/-- The commands: one constructor per row of spec/opcode_table.json. -/
inductive Instr
  -- supplies, resets and clocks (R15 to R18, R389 to R403, R424, R426)
  | auxPowerOn (dt : Nat)
  | auxPowerOff (dt : Nat)
  | supply54vRemoved (dt mv10 : Nat)
  | supply54vRestored (dt mv10 : Nat)
  | railSequence (dt : Nat) (failing : List Rail)
  | railFault (dt : Nat) (rail : Rail)
  | supplyWarn (dt mv10 : Nat)
  | supplyFault (dt mv10 : Nat)
  | moduleReset (dt : Nat)
  | boot (dt : Nat) (straps : BitVec 4)
  | pllStartTimeout (dt : Nat) (domain : Fin 60)
  | pllWindow (dt : Nat) (domain : Fin 60) (count256 : Nat)
  | perstAssert (dt : Nat) (p : PciePort)
  | perstRelease (dt : Nat) (p : PciePort)
  | refclkMissing (dt cycles : Nat)
  | refclkPresent (dt : Nat) (windows : List Nat)
  | tapReset (dt : Nat)
  | bypass (dt : Nat) (tdi : Bool)
  | idcode (dt : Nat)
  | samplePreload (dt : Nat) (preload : List Bool)
  | extest (dt : Nat)
  -- fabric and die faults (R26 to R31)
  | flitCrcFail (dt : Nat) (die : DieIx) (edge : Fin 4) (attempts : Fin 6)
  | sramUncorrectableEcc (dt : Nat) (die : DieIx) (core : Option CoreIx)
  | dieWatchdogExpiry (dt : Nat) (die : DieIx)
  | hubWatchdogExpiry (dt : Nat)
  -- core descriptors (R84 to R100, R114 to R134, R219)
  | conv (dt : Nat) (die : CoreDie) (core : CoreIx)
  | matmul (dt : Nat) (die : CoreDie) (core : CoreIx)
  | pool (dt : Nat) (die : CoreDie) (core : CoreIx)
  | elem (dt : Nat) (die : CoreDie) (core : CoreIx)
  | act (dt : Nat) (die : CoreDie) (core : CoreIx)
  | softmax (dt : Nat) (die : CoreDie) (core : CoreIx)
  | norm (dt : Nat) (die : CoreDie) (core : CoreIx)
  | sort (dt : Nat) (die : CoreDie) (core : CoreIx)
  | quant (dt : Nat) (die : CoreDie) (core : CoreIx)
  | micro (dt : Nat) (die : CoreDie) (core : CoreIx)
  | completionRecord (dt : Nat) (die : CoreDie) (core : CoreIx)
  -- micro-program steps (R118)
  | stepAdd (dt : Nat) (die : CoreDie) (core : CoreIx) (st : StepOps)
  | stepSub (dt : Nat) (die : CoreDie) (core : CoreIx) (st : StepOps)
  | stepMul (dt : Nat) (die : CoreDie) (core : CoreIx) (st : StepOps)
  | stepFma (dt : Nat) (die : CoreDie) (core : CoreIx) (st : StepOps)
  | stepMin (dt : Nat) (die : CoreDie) (core : CoreIx) (st : StepOps)
  | stepMax (dt : Nat) (die : CoreDie) (core : CoreIx) (st : StepOps)
  | stepDiv (dt : Nat) (die : CoreDie) (core : CoreIx) (st : StepOps)
  | stepSqrt (dt : Nat) (die : CoreDie) (core : CoreIx) (st : StepOps)
  | stepFloor (dt : Nat) (die : CoreDie) (core : CoreIx) (st : StepOps)
  | stepLdexp (dt : Nat) (die : CoreDie) (core : CoreIx) (st : StepOps)
  | stepSellt (dt : Nat) (die : CoreDie) (core : CoreIx) (st : StepOps)
  | stepLookup (dt : Nat) (die : CoreDie) (core : CoreIx) (st : StepOps)
  | stepLookup2 (dt : Nat) (die : CoreDie) (core : CoreIx) (st : StepOps)
  | stepCall (dt : Nat) (die : CoreDie) (core : CoreIx) (st : StepOps)
  -- scratch, tables and banks (R120 to R146)
  | scratchCorrectedError (dt : Nat) (die : CoreDie) (core : CoreIx) (bank : Bank) (word : Fin 8192)
  | shadowWrite (dt : Nat) (die : CoreDie) (core : CoreIx) (word : Fin 4096) (data : W32)
  | shadowValidSet (dt : Nat) (die : CoreDie) (core : CoreIx) (withWrite : Bool)
  | swapNow (dt : Nat) (die : CoreDie) (core : CoreIx)
  | explicitSwap (dt : Nat) (die : CoreDie) (core : CoreIx)
  | rowCancelRead (dt : Nat) (die : CoreDie) (core : CoreIx)
  | handoverRequest (dt : Nat) (die : CoreDie) (core : CoreIx) (bank : Bank) (req : Fin 8) (lostRace : Bool)
  | handoverEffect (dt : Nat) (die : CoreDie) (core : CoreIx) (bank : Bank)
  | bankOn (dt : Nat) (die : CoreDie) (core : CoreIx) (group : Fin 2)
  | bankRetain (dt : Nat) (die : CoreDie) (core : CoreIx) (group : Fin 2)
  | bankOff (dt : Nat) (die : CoreDie) (core : CoreIx) (group : Fin 2)
  | bankGroupReady (dt : Nat) (die : CoreDie) (core : CoreIx) (group : Fin 2)
  -- feeder queues (R147 to R154, R166 to R171)
  | queueEnable (dt : Nat) (md : MemDie) (q : QueueIx)
  | feederDescriptorFetch (dt : Nat) (md : MemDie) (q : QueueIx)
  | transferComplete (dt : Nat) (md : MemDie) (q : QueueIx) (stitch badRead : Bool) (landed : Nat)
  | queueCancel (dt : Nat) (md : MemDie) (q : QueueIx)
  | cancelDrained (dt : Nat) (md : MemDie) (q : QueueIx) (landed : Nat)
  -- pour ring, seams and cinches (R155 to R164)
  | pourStepAdvance (dt : Nat) (die : CoreDie) (core : CoreIx)
  | seamRowArrival (dt : Nat) (die : CoreDie) (core : CoreIx) (down : Bool)
  | creditReturn (dt : Nat) (die : CoreDie) (core : CoreIx) (down : Bool)
  | boundaryPre (dt : Nat) (die : CoreDie) (core : CoreIx)
  | copyIn (dt : Nat) (die : CoreDie) (core : CoreIx)
  | cinchArrive (dt : Nat) (die : CoreDie) (core : CoreIx)
  | cinchRelease (dt : Nat) (sess : SessionIx)
  | cinchTimeout (dt : Nat) (sess : SessionIx)
  -- the video pipeline (R172 to R211)
  | feederRowLanded (dt : Nat) (sess : SessionIx) (poc : W32)
  | searchRow (dt : Nat) (sess : SessionIx) (poc : W32)
  | predictRow (dt : Nat) (sess : SessionIx) (poc : W32)
  | librarySearch (dt : Nat) (sess : SessionIx) (poc : W32)
  | libraryStageComplete (dt : Nat) (sess : SessionIx) (index : Nat) (ecc : Bool)
  | phase1Start (dt : Nat) (sess : SessionIx) (poc : W32) (loads : List CoreLoad)
  | picCommit (dt : Nat) (sess : SessionIx) (poc : W32)
  | gainAllocation (dt : Nat) (sess : SessionIx) (poc : W32)
  | phase2Start (dt : Nat) (sess : SessionIx) (poc : W32) (loads : List CoreLoad)
  | rowCommit (dt : Nat) (sess : SessionIx) (poc : W32)
  | phase2Rerun (dt : Nat) (sess : SessionIx) (poc : W32) (loads : List CoreLoad)
  | phase2Done (dt : Nat) (sess : SessionIx) (poc : W32)
  | frameBufferRelease (dt : Nat) (sess : SessionIx) (poc : W32)
  | libraryWriteComplete (dt : Nat) (sess : SessionIx) (index : Nat) (ok : Bool)
  | poolGrant (dt : Nat) (md : MemDie)
  | substreamEncode (dt : Nat) (sess : SessionIx) (lane : LaneIx)
  | substreamDecode (dt : Nat) (sess : SessionIx) (lane : LaneIx)
  -- Tutik units at a decoder (R222 to R238, R251 to R273)
  | unitMdl (dt : Nat) (sess : SessionIx)
  | unitSeq (dt : Nat) (sess : SessionIx)
  | unitPic (dt : Nat) (sess : SessionIx)
  | unitRow (dt : Nat) (sess : SessionIx)
  | unitAud (dt : Nat) (sess : SessionIx)
  | unitLib (dt : Nat) (sess : SessionIx)
  | unitEnd (dt : Nat) (sess : SessionIx)
  | extensionUnit (dt : Nat) (sess : SessionIx)
  | pictureWatchdog (dt : Nat) (sess : SessionIx) (poc : W32)
  -- audio (R274 to R294)
  | audioFrameEncode (dt : Nat) (sess : SessionIx) (group : GroupIx)
  | audCommit (dt : Nat) (sess : SessionIx)
  | audioSynthesisDone (dt : Nat) (sess : SessionIx) (group : GroupIx)
  | audioWatchdog (dt : Nat) (sess : SessionIx) (group : GroupIx)
  -- session events (R305, R315, R316, R341)
  | outputStall (dt : Nat) (sess : SessionIx)
  | remapGraceExpiry (dt : Nat) (sess : SessionIx)
  | recutCoreRelease (dt : Nat) (sess : SessionIx)
  | drainComplete (dt : Nat) (sess : SessionIx)
  -- mailboxes (R326 to R336)
  | mailboxSeal (dt : Nat) (port : Port) (slot : Slot) (seq opcode : W16)
  | slotStateWrite (dt : Nat) (port : Port) (slot : Slot) (value : W32)
  | seqGap (dt : Nat) (port : Port)
  -- mailbox commands: the firmware accepts the sealed slot (R337)
  | ping (dt : Nat) (port : Port) (slot : Slot)
  | deviceInfo (dt : Nat) (port : Port) (slot : Slot)
  | claim (dt : Nat) (port : Port) (slot : Slot)
  | heartbeat (dt : Nat) (port : Port) (slot : Slot)
  | handover (dt : Nat) (port : Port) (slot : Slot)
  | accept (dt : Nat) (port : Port) (slot : Slot)
  | release (dt : Nat) (port : Port) (slot : Slot)
  | electionWindowClose (dt : Nat)
  | leaseExpired (dt : Nat)
  | handoverLapsed (dt : Nat)
  | eventRead (dt : Nat) (port : Port) (slot : Slot)
  | modelLoad (dt : Nat) (port : Port) (slot : Slot) (sigOk : Bool)
  | modelUnload (dt : Nat) (port : Port) (slot : Slot)
  | modelList (dt : Nat) (port : Port) (slot : Slot)
  | modelReload (dt : Nat) (model : Fin 32) (sigOk : Bool)
  | stage (dt : Nat) (port : Port) (slot : Slot) (sigOk : Bool)
  | activate (dt : Nat) (port : Port) (slot : Slot)
  | commitSvn (dt : Nat) (port : Port) (slot : Slot)
  | enrolModelKey (dt : Nat) (port : Port) (slot : Slot)
  | revokeKey (dt : Nat) (port : Port) (slot : Slot)
  | signQuote (dt : Nat) (port : Port) (slot : Slot)
  | readQuoteChunk (dt : Nat) (port : Port) (slot : Slot)
  | readLogChunk (dt : Nat) (port : Port) (slot : Slot)
  | readCertChunk (dt : Nat) (port : Port) (slot : Slot)
  | calRead (dt : Nat) (port : Port) (slot : Slot)
  | calWrite (dt : Nat) (port : Port) (slot : Slot) (presetsOk : Option (Fin 48))
  | setCap (dt : Nat) (port : Port) (slot : Slot)
  | diesOff (dt : Nat) (port : Port) (slot : Slot)
  | diesOn (dt : Nat) (port : Port) (slot : Slot)
  | diePowerOnComplete (dt : Nat) (die : DieIx) (mismatch : List CoreIx)
  | moduleStandby (dt : Nat) (port : Port) (slot : Slot)
  | standbyEntry (dt : Nat)
  | configure (dt : Nat) (port : Port) (slot : Slot)
  | bind (dt : Nat) (port : Port) (slot : Slot) (pl : Placement)
  | start (dt : Nat) (port : Port) (slot : Slot)
  | recut (dt : Nat) (port : Port) (slot : Slot) (pl : Placement) (mismatch : List (CoreDie × CoreIx))
  | drain (dt : Nat) (port : Port) (slot : Slot)
  | abort (dt : Nat) (port : Port) (slot : Slot)
  | unbind (dt : Nat) (port : Port) (slot : Slot)
  | close (dt : Nat) (port : Port) (slot : Slot)
  | sessionStatus (dt : Nat) (port : Port) (slot : Slot)
  | picture (dt : Nat) (port : Port) (slot : Slot)
  | streamSlot (dt : Nat) (port : Port) (slot : Slot)
  | outSlot (dt : Nat) (port : Port) (slot : Slot)
  | audioBlock (dt : Nat) (port : Port) (slot : Slot)
  | routeAdd (dt : Nat) (port : Port) (slot : Slot)
  | routeRemove (dt : Nat) (port : Port) (slot : Slot)
  -- SMBus (R331, R449, R458) and registers (R349, R351, R407, R411, R447)
  | mbxOffset (dt : Nat) (data : Bytes) (pecOk : Bool)
  | mbxWrite (dt : Nat) (data : Bytes) (pecOk : Bool)
  | mbxRead (dt : Nat)
  | alertResponse (dt : Nat)
  | wake (dt : Nat)
  | tripLatchedClear (dt : Nat) (w : Writer)
  | timeLoRead (dt : Nat)
  | logNextLoRead (dt : Nat)
  | registerWrite (dt : Nat) (w : Writer) (addr : Nat) (data : Bytes)
  -- the event log and housekeeping (R335, R350, R450, R453)
  | eventCommit (dt : Nat)
  | dieProgressReport (dt : Nat) (die : DieIx)
  | completionRingCollect (dt : Nat) (die : CoreDie) (core : CoreIx)
  | mirrorPush (dt : Nat) (die : DieIx)
  | counterWindowRefresh (dt : Nat) (sess : SessionIx)
  -- PCIe and CXL (R353 to R367)
  | pcieLinkUp (dt : Nat) (p : PciePort) (width : Fin 17) (rate : Fin 7) (flit : Bool)
  | flr (dt : Nat) (p : PciePort)
  | surpriseLinkDown (dt : Nat) (p : PciePort)
  | pmStateWrite (dt : Nat) (p : PciePort) (d3hot : Bool)
  | bar2Read (dt : Nat) (p : PciePort) (offset : Nat) (len : Fin 65)
  | bar2Write (dt : Nat) (p : PciePort) (offset : Nat) (data : Bytes)
  | cxlPortUp (dt : Nat) (x : Fin 2) (widthLog2 : Fin 4) (mode : Fin 3) (type3 : Bool) (capacity : Nat)
  | cxlDown (dt : Nat) (x : Fin 2)
  | cxlRetrain (dt : Nat) (x : Fin 2)
  -- GDDR7 (R368 to R371)
  | memoryTrained (dt : Nat) (seedFail trainFail : List (MemDie × Fin 8)) (mismatch : List (CoreDie × CoreIx))
  | gddr7Retrain (dt : Nat) (md : MemDie) (ch : Fin 8) (secondAttempt : Bool)
  | gddr7AccessError (dt : Nat) (md : MemDie) (addr : Nat) (err : GddrError)
  | patrolScrub (dt : Nat) (md : MemDie) (addr : Nat) (found : Option GddrError)
  -- the cascade (R372 to R388)
  | cascadeData (dt : Nat) (q : Fin 4) (f : Flit)
  | cascadeTime (dt : Nat) (q : Fin 4) (f : Flit)
  | cascadeRetry (dt : Nat) (q : Fin 4) (f : Flit)
  | cascadeId (dt : Nat) (q : Fin 4) (f : Flit) (rank : Fin 8) (peerPort : Fin 4)
  | cascadeIdle (dt : Nat) (q : Fin 4) (f : Flit)
  | cascadeCrcFail (dt : Nat) (q : Fin 4) (fecFailed : Bool)
  | cascadeMbxWrite (dt : Nat) (offset : Nat) (data : Bytes)
  | cascadeMbxRead (dt : Nat) (offset : Nat) (len : Nat)
  | mbxData (dt : Nat)
  | notice (dt : Nat)
  | timeRequest (dt : Nat)
  | timeUnlocked (dt : Nat)
  | cascadePortTrained (dt : Nat) (q : Fin 4) (rank : Fin 8) (peerPort : Fin 4)
  | linkLost (dt : Nat) (q : Fin 4)
  | linkRetrain (dt : Nat) (q : Fin 4) (ok : Bool)
  | masterLost (dt : Nat)
  | masterElection (dt : Nat) (reach : List (Fin 8 × List (Fin 8)))
  -- throttling and sensors (R406 to R412)
  | throttleLower (dt : Nat)
  | throttleFastDrop (dt : Nat) (watts1ms : Nat)
  | throttleRaise (dt : Nat)
  | junctionSensorRead (dt : Nat) (die : DieIx) (raw : List Int) (inputW inputMv10 : Nat)
  | gddr7TempRead (dt : Nat) (md : MemDie) (temps : List Int)
  | coolantSensorRead (dt : Nat) (inlet outlet : Option Int)
  -- boot, firmware and calibration completions (R415, R423, R424, R440, R441)
  | imageVerified (dt : Nat) (sigOk : Bool)
  | mailboxServiceStart (dt : Nat)
  | stageComplete (dt : Nat)
  | calWriteComplete (dt : Nat)
  | quoteSigned (dt : Nat) (signature : Bytes)
  | sessionVectorCoalesce (dt : Nat) (sess : SessionIx)
  | railSequenceRetry (dt : Nat) (failing : List Rail)
  | pcieControllersReady (dt : Nat)
  | reservedUnitType (dt : Nat) (sess : SessionIx)
  | configurationWrite (dt : Nat) (p : PciePort) (w : CfgWrite)
  deriving DecidableEq, Repr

** Problem to work on **
All lines above from the one containing "-- session events (R305, R315, R316, R341)" to the one containing "-- mailboxes (R326 to R336)" must be repeated exactly, both lines included, and no others.

** Answer for the task **
  -- session events (R305, R315, R316, R341)
  | outputStall (dt : Nat) (sess : SessionIx)
  | remapGraceExpiry (dt : Nat) (sess : SessionIx)
  | recutCoreRelease (dt : Nat) (sess : SessionIx)
  | drainComplete (dt : Nat) (sess : SessionIx)
  -- mailboxes (R326 to R336)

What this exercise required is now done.